The program will ask you for input file name, then ask you for one
or more parameters which may be defaulted by typing a carriage-return, and
write TOKENS.DAT containing the repeated strings found.
STEP 2 -- Modify the list of strings using your favorite
editor, employing whatever heuristics you have for eliminating
undesired strings or adding strings you believe will be
useful.
(STEP 2 is skipped if running in automatic mode)
STEP 3 -- Reverse the list of strings so that they read
backwards (from a given point in a file back to earlier
characters):
RU CRU1[1,REM]
A -- (Optional, automatic mode for steps 3,4,6)
R -- Sets the program to Reverse mode.
TOKENS.DAT -- Tells it the name of the file to read.
The program will write SNEKOT.DAT, in which each line
consists of a length-of-string character followed by a
string in parenthesis.
STEP 4 --
Sort the file into "crossword-puzzle-dictionary" sequence,
i.e. by length, and within each group alphabetically:
R SSORT -- Starts up the String-Sorter program.
SNEKOT.DAT/Q -- Tells it the name of the file to sort,
and sets the quiet flag for file overwrite.
STEP 5 -- Modify the list of reversed strings again if
desired. Seeing them alphabetized according to their new
backwards-format may suggest additional heuristics for purge
or addition.
(STEP 5 is skipped if running in automatic mode)

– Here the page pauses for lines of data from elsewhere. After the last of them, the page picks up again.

/-- The module of a rank of a run's group. -/
def Body.rankModule (b : Body) (x : ClRun) (k : Nat) : Nat := ((b.group x.group).ranks.getD k (0, 0)).1

/-- A chunk message of a run. -/
def Body.chunkMsg (b : Body) (x : ClRun) (t src dst idx : Nat) (down : Bool) (d : List Byte) : Chunk :=
  { group := b.getF (.bwGroupStat x.group) Fld.bwGroupStatGroup, epoch := b.groupEpoch x.group, reg := x.reg,
    run := x.run, tree := t, src := src, dst := dst, index := idx, down := down, data := d }

/-- Sends a chunk to the module of a rank; it is held until that module's READY has come (R367). -/
def Body.chunkOut (b : Body) (x : ClRun) (r : Registration) (k : Chunk) : Body × ClRun :=
  let m := b.rankModule x k.dst
  if m ∈ x.readyFrom then
    (b.groupSend m (clVc x.fl r) .chunk
      [k.group, k.epoch, k.reg, k.run, k.tree, k.src, k.dst, k.index, if k.down then 1 else 0] k.data (some x.fl.uid), x)
  else (b, { x with heldOut := x.heldOut ++ [(m, k)] })

/-- The down pass of a chunk at a local rank: its result is written, and it is forwarded to the children; `f` bounds the
depth (R370). -/
def Body.downAt (b : Body) (x : ClRun) (r : Registration) (t src idx : Nat) (d : List Byte) :
    Nat → Nat → Body × ClRun
  | 0, _ => (b, x)
  | f + 1, rank =>
    let n := (b.group x.group).ranks.length
    let (b, x) := match b.resultOf x r rank src idx d with
      | some (a, ds) => (b.store a ds, { x with written := (rank, src, idx) :: x.written })
      | none => (b, x)
    ((childRanks t n rank).filter fun c => b.goesDown x r t idx d.length c).foldl (fun (p : Body × ClRun) c =>
      if p.1.rankModule p.2 c = p.1.self then Body.downAt p.1 p.2 r t src idx d f c
      else p.1.chunkOut p.2 r (p.1.chunkMsg p.2 t src c idx true d)) (b, x)

/-- Chunk positions of an interior rank: 4 a slot in rank order, 8 accumulators a slot by arrival (R369). -/
def positions (r : Registration) : Nat := (if r.order = 1 then 4 else 8) * r.nslot

/-- A node's values are all in. -/
def nodeFull (r : Registration) (n : Nat) (c : Combine) : Bool :=
  gathers r.op || decide (c.seen.length = (childRanks c.tree n c.rank).length)

/-- A child's value meets its node (R369): at once by arrival, in increasing position in rank order. -/
def nodeTake (r : Registration) (n : Nat) (c : Combine) (child : Nat) (d : List Byte) : Combine :=
  if r.order = 0 then { c with acc := combineBytes r.fmt r.red c.acc d, seen := child :: c.seen }
  else
    let c := { c with held := (child, d) :: c.held }
    (childRanks c.tree n c.rank).foldl (fun (c : Combine) k =>
      if k ∈ c.seen then c
      else if c.seen.length ≠ ((childRanks c.tree n c.rank).findIdx fun z => decide (z = k)) then c
      else
        match c.held.find? fun p => decide (p.1 = k) with
        | some (_, v) => { c with acc := combineBytes r.fmt r.red c.acc v, seen := k :: c.seen,
                                  held := c.held.filter fun p => decide (p.1 ≠ k) }
        | none => c) c

/-- A value goes up into a local rank: its node is made if need be, with the rank's own value (R369). -/
def Body.upAt (b : Body) (x : ClRun) (r : Registration) (t rank child src idx : Nat) (d : List Byte) : ClRun :=
  let n := (b.group x.group).ranks.length
  let is : Combine → Bool := fun c => decide (c.rank = rank ∧ c.tree = t ∧ c.index = idx ∧ c.src = src)
  if gathers r.op then { x with nodes := x.nodes ++ [{ rank := rank, tree := t, src := src, index := idx, acc := d }] }
  else
    let x := if x.nodes.any is then x
      else { x with nodes := x.nodes ++ [{ rank := rank, tree := t, src := src, index := idx, acc := b.contribution x r rank idx }],
                    todo := x.todo.filter fun p => decide (p ≠ (rank, idx)) }
    { x with nodes := x.nodes.map fun c => if is c then nodeTake r n c child d else c }

/-- The first chunk of a local rank that may start: a leaf's, or an interior rank's with a free position. -/
def Body.nextTodo (b : Body) (x : ClRun) (r : Registration) : Option (Nat × Nat) :=
  let n := (b.group x.group).ranks.length
  x.todo.find? fun p =>
    let t := p.2 % 2
    decide ((x.nodes.filter fun c => decide (c.rank = p.1 ∧ c.tree = t)).length < (if interior t n p.1 then positions r else 1))

/-- A full node that may go on: at the root, to a local parent with a position, or to a remote parent that is READY and has
announced one (R367, R370). -/
def Body.nextUp (b : Body) (x : ClRun) (r : Registration) : Option Combine :=
  let n := (b.group x.group).ranks.length
  x.nodes.find? fun c =>
    nodeFull r n c &&
      (match parentRank c.tree n c.rank with
        | none => true
        | some p =>
          if b.rankModule x p = b.self then
            (!gathers r.op && (x.nodes.any fun z => decide (z.rank = p ∧ z.tree = c.tree ∧ z.index = c.index))) ||
              decide ((x.nodes.filter fun z => decide (z.rank = p ∧ z.tree = c.tree)).length < positions r)
          else decide (b.rankModule x p ∈ x.readyFrom) && x.freePos.any fun q => decide (q.1 = c.tree ∧ q.2.1 = p ∧ q.2.2 > 0))

/-- An interior rank's position is free again: its remote children hear of it (R370). -/
def Body.announce (b : Body) (x : ClRun) (t rank count : Nat) : Body :=
  let n := (b.group x.group).ranks.length
  let ms := ((childRanks t n rank).filter fun c => decide (b.rankModule x c ≠ b.self))
  ms.foldl (fun b c => b.groupSend (b.rankModule x c) 1 .freePosition
    [b.getF (.bwGroupStat x.group) Fld.bwGroupStatGroup, b.groupEpoch x.group, x.reg, t, rank, count]) b

/-- One thing a run can do; the second part tells whether it did. -/
def Body.runStep (b : Body) (x : ClRun) (r : Registration) : Body × ClRun × Bool :=
  let n := (b.group x.group).ranks.length
  match b.nextUp x r with
  | some c =>
    let x := { x with nodes := x.nodes.erase c }
    match parentRank c.tree n c.rank with
    | none =>
      let (b, x) := b.downAt x r c.tree c.src c.index c.acc 12 c.rank
      (b.announce x c.tree c.rank 1, x, true)
    | some p =>
      if b.rankModule x p = b.self then (b.announce x c.tree c.rank 1, b.upAt x r c.tree p c.rank c.src c.index c.acc, true)
      else
        let x := { x with freePos := x.freePos.map fun q =>
          if q.1 = c.tree ∧ q.2.1 = p then (q.1, q.2.1, q.2.2 - 1) else q }
        let k := b.chunkMsg x c.tree (if gathers r.op then c.src else c.rank) p c.index false c.acc
        let (b, x) := b.chunkOut x r k
        (b.announce x c.tree c.rank 1, x, true)
  | none =>
    match b.nextTodo x r with
    | some (rank, idx) =>
      let x := { x with todo := x.todo.filter fun p => decide (p ≠ (rank, idx)),
                        nodes := x.nodes ++ [{ rank := rank, tree := idx % 2, src := if gathers r.op then rank else 0,
                                               index := idx, acc := b.contribution x r rank idx }] }
      (b, x, true)
    | none => (b, x, false)

/-- Everything a run can do now. -/
def Body.runAll (b : Body) (x : ClRun) (r : Registration) : Nat → Body × ClRun
  | 0 => (b, x)
  | f + 1 =>
    match b.runStep x r with
    | (b, x, true) => Body.runAll b x r f
    | (b, x, false) => (b, x)

/-- The results a local rank expects. -/
def Body.expects (b : Body) (x : ClRun) (r : Registration) (rank : Nat) : Nat :=
  let n := (b.group x.group).ranks.length
  let m := chunksOf r
  match r.op with
  | 1 => ((List.range m).filter fun i =>
      decide (max (i * chunkBytes) (rank * (r.nbytes / n)) < min ((i + 1) * chunkBytes) ((rank + 1) * (r.nbytes / n)))).length
  | 2 => n * m
  | 4 => if rank = r.root then m else 0
  | 5 => n
  | _ => m

/-- A run has completed on this module. -/
def Body.runFinished (b : Body) (x : ClRun) (r : Registration) : Bool :=
  decide (x.nodes = [] ∧ x.todo = [] ∧ x.heldOut = []) &&
    (b.localRanks (b.group x.group)).all fun k =>
      decide ((x.written.filter fun w => decide (w.1 = k)).length ≥ b.expects x r k)

/-- A run goes on as far as it can, and completes when it is finished; a registration that waits to be released then is. -/
def Body.runGo (b : Body) (x : ClRun) : Body :=
  let r := b.coll x.reg
  let n := (b.group x.group).ranks.length
  let (b, x) := b.runAll x r (4 * (n + 2) * (chunksOf r + 2) * (n + 2))
  let others := b.ln.runs.filter fun y => decide (y.fl.uid ≠ x.fl.uid)
  if b.runFinished x r then
    let b := { b with ln.runs := others }
    let b := if x.dropped > 0 then
      b.err 0x0604 0 3 0 [b.getF (.bwGroupStat x.group) Fld.bwGroupStatGroup, x.reg, x.dropped] 0 x.fl.cmd.ctx.toNat else b
    let b := b.done x.fl
    match r.closing with
    | some fl => (b.releaseReg x.reg).done fl
    | none => b
  else { b with ln.runs := others ++ [x] }

/-- The hash of a registration that READY carries. -/
def regHashOf (r : Registration) : Nat :=
  Config.regHash [r.op, r.fmt, r.red, r.order, r.prio, r.nslot, r.root, r.nbytes, r.cap, r.rowBytes]

/-- A READY meets its run (R367): data may go to that module; another hash ends the run with HOLD_RANGE. -/
def Body.takeReady (b : Body) (x : ClRun) (peer hash : Nat) : Body :=
  let r := b.coll x.reg
  if hash ≠ regHashOf r then
    { b with ln.runs := b.ln.runs.filter fun y => decide (y.fl.uid ≠ x.fl.uid) }.fail x.fl 0x11
  else
    let (go, stay) := x.heldOut.partition fun p => decide (p.1 = peer)
    let x := { x with readyFrom := peer :: x.readyFrom, heldOut := stay }
    let (b, x) := go.foldl (fun (p : Body × ClRun) k => p.1.chunkOut p.2 r k.2) (b, x)
    b.runGo x

/-- One local rank's rows of ALL_TO_ALL to rank `d`: dropped rows, and the rows kept (R371). -/
def Body.a2aPair (b : Body) (x : ClRun) (r : Registration) (cnt drop : Nat) (j n d : Nat) (a : Nat) : Body × Nat × Nat × List Byte :=
  let raw := sInt 32 (b.le (cnt + (j * n + d) * 4) 4)
  let b := if raw < 0 then b.clampCmd x.fl 1 else b
  let rows := raw.toNat
  let keep := min rows r.cap
  let b := b.store (drop + (j * n + d) * 4) (leBytes 4 (rows - keep))
  (b.bump .bwClTally Fld.bwClTallyDropped (rows - keep), rows - keep, a + rows * r.rowBytes, b.bytes a (keep * r.rowBytes))

/-- The kept rows of rank `s` arrive at a local rank: slot `s` of its DST, the rest of the slot zero, and RCNT (R371). -/
def Body.a2aTake (b : Body) (x : ClRun) (r : Registration) (s rank rows : Nat) (d : List Byte) : Body × ClRun :=
  let n := (b.group x.group).ranks.length
  let j := b.localIndex x.group rank
  let rc := (b.entry x.fl.slot (x.fl.cmd.h 5 / 65536)).base
  let b := b.store (b.clBase x.fl 3 + (j * n + s) * r.cap * r.rowBytes) (padTo (r.cap * r.rowBytes) d)
  (b.store (rc + (j * n + s) * 4) (leBytes 4 rows), { x with written := (rank, s, 0) :: x.written })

You may wish to rename SNEKOT.DAT to some more
permanent name at this time. <FILE> as used below means the
name of this file or any similar file already existing that
you may choose to use below.
[If you jumped over steps 1-5, there is a spindle called
SNEKOT.SPI[1,REM] which contains various lists of reversed
strings you may want to use.]
STEP 6 -- Scan your collection of files according to the list
of left-contexts defined by the reversed strings you have
created or found:
RU HOTER[HOT,REM] if you haven't done so yet -- this is where
you will really need it -- see before step1 for details.
If
you are sure you won't want to examine the Huffman code, omit this
HOTER part and just do the following directly on your
terminal.
RU CRU1[1,REM]
S -- Sets the program to Scan-by-Reversed-Left-Context
mode.
<FILE> -- The list-of-left-contexts file you
laboriously created.
The program will ask you one at a time for files to
survey according to the list of left-contexts that were read
in, compiling a complete '200 word table of how many times
each ASCII character occurs in that left-context. When you
are finished with all the files you want to include, type a
blank line instead of a file name.
(In many cases you will just want one file
surveyed, namely the file scanned for repeated strings in step 1.)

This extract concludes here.